ABSTRACT

Behçet’s disease (BD) is a systemic vasculitis that may progress with recurrent oral and genital aphthous ulceration and uveitis as well as locomotor, vascular, gastrointestinal, pulmonary, and neurological involvement. Although the rate of vascular involvement in BD varies from country to country, it varies between 1-38% in series. Venous involvement is more common than arterial involvement, and the most common form of involvement is lower extremity deep vein thrombosis; thrombosis may also cause occlusion in the superior and inferior vena cava. In this article, a case of BD presenting with bilateral jugular vein thrombosis is discussed.
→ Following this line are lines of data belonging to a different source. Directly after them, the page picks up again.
/-! ### setPort changes ports alone -/

section
variable (s : State) (k : Nat) (p : Port)
@[simp] theorem State.setPort_part : (s.setPort k p).part = s.part := rfl
@[simp] theorem State.setPort_pending : (s.setPort k p).pending = s.pending := rfl
@[simp] theorem State.setPort_regFile : (s.setPort k p).regFile = s.regFile := rfl
@[simp] theorem State.setPort_mems : (s.setPort k p).mems = s.mems := rfl
@[simp] theorem State.setPort_time : (s.setPort k p).time = s.time := rfl
@[simp] theorem State.setPort_sched : (s.setPort k p).sched = s.sched := rfl
@[simp] theorem State.setPort_inq : (s.setPort k p).inq = s.inq := rfl
@[simp] theorem State.setPort_tx : (s.setPort k p).fabric.tx = s.fabric.tx := rfl
@[simp] theorem State.setPort_rx : (s.setPort k p).fabric.rx = s.fabric.rx := rfl
@[simp] theorem State.setPort_retained : (s.setPort k p).fabric.retained = s.fabric.retained := rfl
@[simp] theorem State.setPort_early : (s.setPort k p).fabric.early = s.fabric.early := rfl
@[simp] theorem State.setPort_combIn : (s.setPort k p).fabric.combIn = s.fabric.combIn := rfl
@[simp] theorem State.setPort_combs : (s.setPort k p).fabric.combs = s.fabric.combs := rfl
@[simp] theorem State.setPort_cloTurn : (s.setPort k p).fabric.cloTurn = s.fabric.cloTurn := rfl
@[simp] theorem State.setPort_endIn : (s.setPort k p).fabric.endIn = s.fabric.endIn := rfl
@[simp] theorem State.setPort_endComb : (s.setPort k p).fabric.endComb = s.fabric.endComb := rfl
@[simp] theorem State.setPort_stalled : (s.setPort k p).fabric.stalled = s.fabric.stalled := rfl
@[simp] theorem State.setPort_loop : (s.setPort k p).fabric.loop = s.fabric.loop := rfl
@[simp] theorem State.setPort_arch : (s.setPort k p).arch = s.arch := rfl
@[simp] theorem State.setPort_brd : (s.setPort k p).brd = s.brd := rfl
@[simp] theorem State.setPort_evts : (s.setPort k p).evts = s.evts := rfl
@[simp] theorem State.setPort_plat : (s.setPort k p).plat = s.plat := rfl
@[simp] theorem State.setPort_draw : (s.setPort k p).draw = s.draw := rfl
@[simp] theorem State.setPort_out : (s.setPort k p).out = s.out := rfl
end

/-! ### setIq changes iqs alone -/

section
variable (s : State) (q : Nat) (x : Iq)
@[simp] theorem State.setIq_part : (s.setIq q x).part = s.part := rfl
@[simp] theorem State.setIq_pending : (s.setIq q x).pending = s.pending := rfl
@[simp] theorem State.setIq_regFile : (s.setIq q x).regFile = s.regFile := rfl
@[simp] theorem State.setIq_mems : (s.setIq q x).mems = s.mems := rfl
@[simp] theorem State.setIq_time : (s.setIq q x).time = s.time := rfl
@[simp] theorem State.setIq_sched : (s.setIq q x).sched = s.sched := rfl
@[simp] theorem State.setIq_logHeld : (s.setIq q x).inq.logHeld = s.inq.logHeld := rfl
@[simp] theorem State.setIq_logSeq : (s.setIq q x).inq.logSeq = s.inq.logSeq := rfl
@[simp] theorem State.setIq_logRead : (s.setIq q x).inq.logRead = s.inq.logRead := rfl
@[simp] theorem State.setIq_logFull : (s.setIq q x).inq.logFull = s.inq.logFull := rfl
@[simp] theorem State.setIq_replayEnd : (s.setIq q x).inq.replayEnd = s.inq.replayEnd := rfl
@[simp] theorem State.setIq_accSess : (s.setIq q x).inq.accSess = s.inq.accSess := rfl
@[simp] theorem State.setIq_accIn : (s.setIq q x).inq.accIn = s.inq.accIn := rfl
@[simp] theorem State.setIq_lsPend : (s.setIq q x).inq.lsPend = s.inq.lsPend := rfl
@[simp] theorem State.setIq_fabric : (s.setIq q x).fabric = s.fabric := rfl
@[simp] theorem State.setIq_arch : (s.setIq q x).arch = s.arch := rfl
@[simp] theorem State.setIq_brd : (s.setIq q x).brd = s.brd := rfl
@[simp] theorem State.setIq_evts : (s.setIq q x).evts = s.evts := rfl
@[simp] theorem State.setIq_plat : (s.setIq q x).plat = s.plat := rfl
@[simp] theorem State.setIq_draw : (s.setIq q x).draw = s.draw := rfl
@[simp] theorem State.setIq_out : (s.setIq q x).out = s.out := rfl
end

/-! ### setTx changes tx alone -/

section
variable (s : State) (t : TxStream)
@[simp] theorem State.setTx_part : (s.setTx t).part = s.part := rfl
@[simp] theorem State.setTx_pending : (s.setTx t).pending = s.pending := rfl
@[simp] theorem State.setTx_regFile : (s.setTx t).regFile = s.regFile := rfl
@[simp] theorem State.setTx_mems : (s.setTx t).mems = s.mems := rfl
@[simp] theorem State.setTx_time : (s.setTx t).time = s.time := rfl
@[simp] theorem State.setTx_sched : (s.setTx t).sched = s.sched := rfl
@[simp] theorem State.setTx_inq : (s.setTx t).inq = s.inq := rfl
@[simp] theorem State.setTx_ports : (s.setTx t).fabric.ports = s.fabric.ports := rfl
@[simp] theorem State.setTx_rx : (s.setTx t).fabric.rx = s.fabric.rx := rfl
@[simp] theorem State.setTx_retained : (s.setTx t).fabric.retained = s.fabric.retained := rfl
@[simp] theorem State.setTx_early : (s.setTx t).fabric.early = s.fabric.early := rfl
@[simp] theorem State.setTx_combIn : (s.setTx t).fabric.combIn = s.fabric.combIn := rfl
@[simp] theorem State.setTx_combs : (s.setTx t).fabric.combs = s.fabric.combs := rfl
@[simp] theorem State.setTx_cloTurn : (s.setTx t).fabric.cloTurn = s.fabric.cloTurn := rfl
@[simp] theorem State.setTx_endIn : (s.setTx t).fabric.endIn = s.fabric.endIn := rfl
@[simp] theorem State.setTx_endComb : (s.setTx t).fabric.endComb = s.fabric.endComb := rfl
@[simp] theorem State.setTx_stalled : (s.setTx t).fabric.stalled = s.fabric.stalled := rfl
@[simp] theorem State.setTx_loop : (s.setTx t).fabric.loop = s.fabric.loop := rfl
@[simp] theorem State.setTx_arch : (s.setTx t).arch = s.arch := rfl
@[simp] theorem State.setTx_brd : (s.setTx t).brd = s.brd := rfl
@[simp] theorem State.setTx_evts : (s.setTx t).evts = s.evts := rfl
@[simp] theorem State.setTx_plat : (s.setTx t).plat = s.plat := rfl
@[simp] theorem State.setTx_draw : (s.setTx t).draw = s.draw := rfl
@[simp] theorem State.setTx_out : (s.setTx t).out = s.out := rfl
end

end Sys2Proof.Machine
end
Keywords: Behçet’s disease, thrombosis, mycophenolate mofetil, jugular vein

INTRODUCTION

Behçet’s disease (BD) is a chronic, multisystemic autoimmune disease with exacerbation and remission, which was first reported in 1937 by Prof. Dr. By Hulusi Behçet and defined as “triple symptom complex” consisting of recurrent oral, genital aphthous ulceration and hypopionic uveitis (1, 2). In other studies, it has been shown that this triple symptom complex is accompanied by articular, pulmonary, gastrointestinal, urogenital, cardiac, vascular, and neurological symptoms (3). Although BD can be seen at any age, the average age of onset is within the third decade and is more severe and mortal, especially in young males (4). The vascular involvement rate in BD has been reported as 1-38% in some studies (5). Venous involvement is more common than arterial involvement, while the most common form of involvement is lower extremity deep vent thrombosis; thrombosis may cause occlusion in the superior-inferior vena cava and dural sinuses (6). Here, we present the case of a patient who was admitted to our emergency department with headache and neck swelling and was diagnosed with bilateral jugular vein thrombosis and BD.

CASE REPORT

A 23-year-old male patient was admitted to the emergency department with a sudden headache and bilateral swelling of the neck. The patient, who was found to have bilateral jugular vein thrombosis on cervical Doppler ultrasonography, was admitted to our rheumatology service for further examination after being consulted for cardiovascular surgery and after initiating low-molecular-weight heparin (LMWH) treatment.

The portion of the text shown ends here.